INPUT FOR THIS TASK:

-- ==== Sys2Proof/Machine/Ftimer.lean ====
section
/-! DEFINITION. The frame timer: lock sources, reference instants, lock, holdover, trim and compose lead (R14 to R23, R30, R45). -/

namespace Sys2Proof.Machine

/-- The frame timer changes. -/
def modFt (f : Ftimer → Ftimer) (s : State) : State := { s with ft := f s.ft }

/-- A lock source takes effect: a fresh lock attempt, which records nothing (R19, R20, R30). -/
def switchSrc (src : Nat) (s : State) : State :=
  modFt (fun f => { f with
    activeSrc := src, locked := false, holdover := false, goodRun := 0, badRun := 0, hadRef := false, growing := false }) s

/-- The timer starts its first frame (R18, R45); no frame latch has come, so the OFFSET written is the one in force (DEDUCED, log
entry 50). -/
def hardStart (s : State) : State :=
  modFt (fun f => { f with running := true, trim := 0, phaseErr := 0, growing := false, ofsInForce := f.offset }) s

/-- The phase error of a reference instant, in PWM clocks: the nearest boundary minus the instant (log entry 50), for an instant given
in clocks of the frame timer after its last boundary (R14, R20). -/
def phaseError (rate : Nat) (instant : Int) : Int :=
  let n : Int := frameClocks rate
  let r := instant % n
  if 2 * r ≤ n then -r else n - r

/-- The next reference instant starts the timer directly: KINDLE, not a re-kindle, and none has been seen (R18, R45). -/
def startsHard (s : State) : Bool := s.pwr.mode = .kindle && s.pwr.flavor ≠ .rekindle && !s.pwr.workDone && !s.ft.hadRef

/-- Lock follows the phase error of a reference instant (R19): what the runs are, and whether FRAME_LOCK_LOST is due. A run of frames is
counted by its reference instants: a frame without one neither breaks nor advances it (DESIGN CHOICE, log entry 74). -/
def lockStep (err : Int) (f : Ftimer) : Ftimer × Bool :=
  if err.natAbs ≤ 32 then
    ({ f with goodRun := min (f.goodRun + 1) 8, badRun := 0, locked := f.locked || decide (8 ≤ f.goodRun + 1) }, false)
  else if 160 < err.natAbs then
    let lost := f.locked && decide (4 ≤ f.badRun + 1)
    ({ f with goodRun := 0, badRun := min (f.badRun + 1) 4, locked := f.locked && !lost }, lost)
  else ({ f with goodRun := 0, badRun := 0 }, false)

/-- A reference instant of the source in force, with its phase error (R16 to R20). -/
def reference (err : Int) (s : State) : State :=
  if startsHard s then modFt (fun f => { f with hadRef := true }) (hardStart s)
  else if !s.ft.running then s
  else
    let e := clampI (-32767) 32767 err
    let (f, lost) := lockStep err { s.ft with
      hadRef := true, holdover := false, growing := s.ft.hadRef && decide (s.ft.phaseErr.natAbs < e.natAbs), phaseErr := e }
    let s := { s with ft := f }
    if lost then raiseF 0x0F01 (twos 32 e) f.activeSrc (twos 32 f.trim) s else s

/-- The reference instant of an edge of FSYNC_IN that is seen `count` clocks after the timer's last boundary: the edge is taken as
arrived 2 clocks before, and OFFSET is added (R13, R16, R26). -/
def fsyncInstant (count : Nat) (f : Ftimer) : Int := count - 2 + sext 16 f.ofsInForce

/-- FSYNC_IN_EDGE (R13, R16, R18 to R20, R44): an edge counts while FSYNC_IN is the source in force, once Limral has been ready; a
re-kindle keeps the timer. -/
def execFsyncInEdge (count : Nat) (s : State) : Res :=
  .next (if lanesUp s && s.ft.activeSrc = 1 then reference (phaseError s.ft.rateInForce (fsyncInstant count s.ft)) s else s)

/-- HOLDOVER_ENTRY (R20): no reference instant has come within 1.5 frame periods of the expected one. -/
def enterHoldover (s : State) : State :=
  let s := modFt (fun f => { f with holdover := true, locked := false, goodRun := 0, badRun := 0 }) s
  raiseF 0x0F02 s.ft.activeSrc (twos 32 s.ft.trim) (if s.pwr.mode = .kindle then 1 else 0) s

/-- HOLDOVER_ENTRY (R20) -/
def execHoldoverEntry (s : State) : Res :=
  .next (if awake s && s.ft.running && s.ft.activeSrc ≠ 0 && !s.ft.holdover then enterHoldover s else s)

/-- The trim after a scan-cycle boundary (R16, R18, R20): OWN brings it to 0, holdover freezes it, a reference moves it by the loop's
step, which the manual does not give; every step is at most 100 ppm, the trim at most 20,000. Until the first reference instant after a
change of source or rate the trim is held (DESIGN CHOICE, log entry 105). -/
def nextTrim (f : Ftimer) (free : Nat) : Int :=
  let step :=
    if f.activeSrc = 0 then -f.trim
    else if f.holdover || !f.hadRef then 0
    else Config.trimStep f.phaseErr f.trim free
  clampI (-20000) 20000 (f.trim + clampI (-100) 100 step)

/-- SCAN_CYCLE_START (R18, R21). The phase error is still growing when the last reference instant's is larger in size than the one
before it (DESIGN CHOICE, log entry 75). -/
def execScanCycleStart (s : State) : Res :=
  .next (
    if !awake s || !s.ft.running then s
    else
      let trim := nextTrim s.ft s.free
      let atLimit := trim.natAbs = 20000
      let set := atLimit && s.ft.growing && !s.ft.trimLimit
      let s := { modFt (fun f => { f with trim, trimLimit := atLimit && (f.trimLimit || set) }) s with free := s.free + 1 }
      if set then noteF 0x0F03 (twos 32 trim) (twos 32 s.ft.phaseErr) s.ft.activeSrc s else s)

/-- The compose latch takes the lead that a frame latch has passed since it was written (R23). -/
def latchLead (s : State) : State :=
  modFt (fun f =>
    let l := min (max f.leadArmed 500) (maxLead f.rateInForce)
    { f with effLead := l, leadClamped := decide (l ≠ f.leadArmed) }) s

/-- The frame latch takes the timer settings (R23, R26, R30); a change of RATE or LOCK_SRC starts a fresh lock attempt. -/
def latchTimer (s : State) : State :=
  let s := if s.ft.lockSrc ≠ s.ft.activeSrc || s.ft.rate ≠ s.ft.rateInForce then switchSrc s.ft.lockSrc s else s
  modFt (fun f => { f with rateInForce := f.rate, leadArmed := f.leadUs, ofsInForce := f.offset }) s

/-- The timer at the end of KINDLE work, when a source other than OWN has given no reference instant (R45). -/
def startWithoutReference (s : State) : State :=
  if s.ft.activeSrc = 0 || s.ft.hadRef || s.pwr.flavor = .rekindle then s
  else enterHoldover (hardStart s)

end Sys2Proof.Machine
end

ABOUT THIS TASK: Write out the records in full, exactly as they appear above.

RESPONSE AREA:
-- ==== Sys2Proof/Machine/Ftimer.lean ====
section
/-! DEFINITION. The frame timer: lock sources, reference instants, lock, holdover, trim and compose lead (R14 to R23, R30, R45). -/

namespace Sys2Proof.Machine

/-- The frame timer changes. -/
def modFt (f : Ftimer → Ftimer) (s : State) : State := { s with ft := f s.ft }

/-- A lock source takes effect: a fresh lock attempt, which records nothing (R19, R20, R30). -/
def switchSrc (src : Nat) (s : State) : State :=
  modFt (fun f => { f with
    activeSrc := src, locked := false, holdover := false, goodRun := 0, badRun := 0, hadRef := false, growing := false }) s

/-- The timer starts its first frame (R18, R45); no frame latch has come, so the OFFSET written is the one in force (DEDUCED, log
entry 50). -/
def hardStart (s : State) : State :=
  modFt (fun f => { f with running := true, trim := 0, phaseErr := 0, growing := false, ofsInForce := f.offset }) s

/-- The phase error of a reference instant, in PWM clocks: the nearest boundary minus the instant (log entry 50), for an instant given
in clocks of the frame timer after its last boundary (R14, R20). -/
def phaseError (rate : Nat) (instant : Int) : Int :=
  let n : Int := frameClocks rate
  let r := instant % n
  if 2 * r ≤ n then -r else n - r

/-- The next reference instant starts the timer directly: KINDLE, not a re-kindle, and none has been seen (R18, R45). -/
def startsHard (s : State) : Bool := s.pwr.mode = .kindle && s.pwr.flavor ≠ .rekindle && !s.pwr.workDone && !s.ft.hadRef

/-- Lock follows the phase error of a reference instant (R19): what the runs are, and whether FRAME_LOCK_LOST is due. A run of frames is
counted by its reference instants: a frame without one neither breaks nor advances it (DESIGN CHOICE, log entry 74). -/
def lockStep (err : Int) (f : Ftimer) : Ftimer × Bool :=
  if err.natAbs ≤ 32 then
    ({ f with goodRun := min (f.goodRun + 1) 8, badRun := 0, locked := f.locked || decide (8 ≤ f.goodRun + 1) }, false)
  else if 160 < err.natAbs then
    let lost := f.locked && decide (4 ≤ f.badRun + 1)
    ({ f with goodRun := 0, badRun := min (f.badRun + 1) 4, locked := f.locked && !lost }, lost)
  else ({ f with goodRun := 0, badRun := 0 }, false)

/-- A reference instant of the source in force, with its phase error (R16 to R20). -/
def reference (err : Int) (s : State) : State :=
  if startsHard s then modFt (fun f => { f with hadRef := true }) (hardStart s)
  else if !s.ft.running then s
  else
    let e := clampI (-32767) 32767 err
    let (f, lost) := lockStep err { s.ft with
      hadRef := true, holdover := false, growing := s.ft.hadRef && decide (s.ft.phaseErr.natAbs < e.natAbs), phaseErr := e }
    let s := { s with ft := f }
    if lost then raiseF 0x0F01 (twos 32 e) f.activeSrc (twos 32 f.trim) s else s

/-- The reference instant of an edge of FSYNC_IN that is seen `count` clocks after the timer's last boundary: the edge is taken as
arrived 2 clocks before, and OFFSET is added (R13, R16, R26). -/
def fsyncInstant (count : Nat) (f : Ftimer) : Int := count - 2 + sext 16 f.ofsInForce

/-- FSYNC_IN_EDGE (R13, R16, R18 to R20, R44): an edge counts while FSYNC_IN is the source in force, once Limral has been ready; a
re-kindle keeps the timer. -/
def execFsyncInEdge (count : Nat) (s : State) : Res :=
  .next (if lanesUp s && s.ft.activeSrc = 1 then reference (phaseError s.ft.rateInForce (fsyncInstant count s.ft)) s else s)

/-- HOLDOVER_ENTRY (R20): no reference instant has come within 1.5 frame periods of the expected one. -/
def enterHoldover (s : State) : State :=
  let s := modFt (fun f => { f with holdover := true, locked := false, goodRun := 0, badRun := 0 }) s
  raiseF 0x0F02 s.ft.activeSrc (twos 32 s.ft.trim) (if s.pwr.mode = .kindle then 1 else 0) s

/-- HOLDOVER_ENTRY (R20) -/
def execHoldoverEntry (s : State) : Res :=
  .next (if awake s && s.ft.running && s.ft.activeSrc ≠ 0 && !s.ft.holdover then enterHoldover s else s)

/-- The trim after a scan-cycle boundary (R16, R18, R20): OWN brings it to 0, holdover freezes it, a reference moves it by the loop's
step, which the manual does not give; every step is at most 100 ppm, the trim at most 20,000. Until the first reference instant after a
change of source or rate the trim is held (DESIGN CHOICE, log entry 105). -/
def nextTrim (f : Ftimer) (free : Nat) : Int :=
  let step :=
    if f.activeSrc = 0 then -f.trim
    else if f.holdover || !f.hadRef then 0
    else Config.trimStep f.phaseErr f.trim free
  clampI (-20000) 20000 (f.trim + clampI (-100) 100 step)

/-- SCAN_CYCLE_START (R18, R21). The phase error is still growing when the last reference instant's is larger in size than the one
before it (DESIGN CHOICE, log entry 75). -/
def execScanCycleStart (s : State) : Res :=
  .next (
    if !awake s || !s.ft.running then s
    else
      let trim := nextTrim s.ft s.free
      let atLimit := trim.natAbs = 20000
      let set := atLimit && s.ft.growing && !s.ft.trimLimit
      let s := { modFt (fun f => { f with trim, trimLimit := atLimit && (f.trimLimit || set) }) s with free := s.free + 1 }
      if set then noteF 0x0F03 (twos 32 trim) (twos 32 s.ft.phaseErr) s.ft.activeSrc s else s)

/-- The compose latch takes the lead that a frame latch has passed since it was written (R23). -/
def latchLead (s : State) : State :=
  modFt (fun f =>
    let l := min (max f.leadArmed 500) (maxLead f.rateInForce)
    { f with effLead := l, leadClamped := decide (l ≠ f.leadArmed) }) s

/-- The frame latch takes the timer settings (R23, R26, R30); a change of RATE or LOCK_SRC starts a fresh lock attempt. -/
def latchTimer (s : State) : State :=
  let s := if s.ft.lockSrc ≠ s.ft.activeSrc || s.ft.rate ≠ s.ft.rateInForce then switchSrc s.ft.lockSrc s else s
  modFt (fun f => { f with rateInForce := f.rate, leadArmed := f.leadUs, ofsInForce := f.offset }) s

/-- The timer at the end of KINDLE work, when a source other than OWN has given no reference instant (R45). -/
def startWithoutReference (s : State) : State :=
  if s.ft.activeSrc = 0 || s.ft.hadRef || s.pwr.flavor = .rekindle then s
  else enterHoldover (hardStart s)

end Sys2Proof.Machine
end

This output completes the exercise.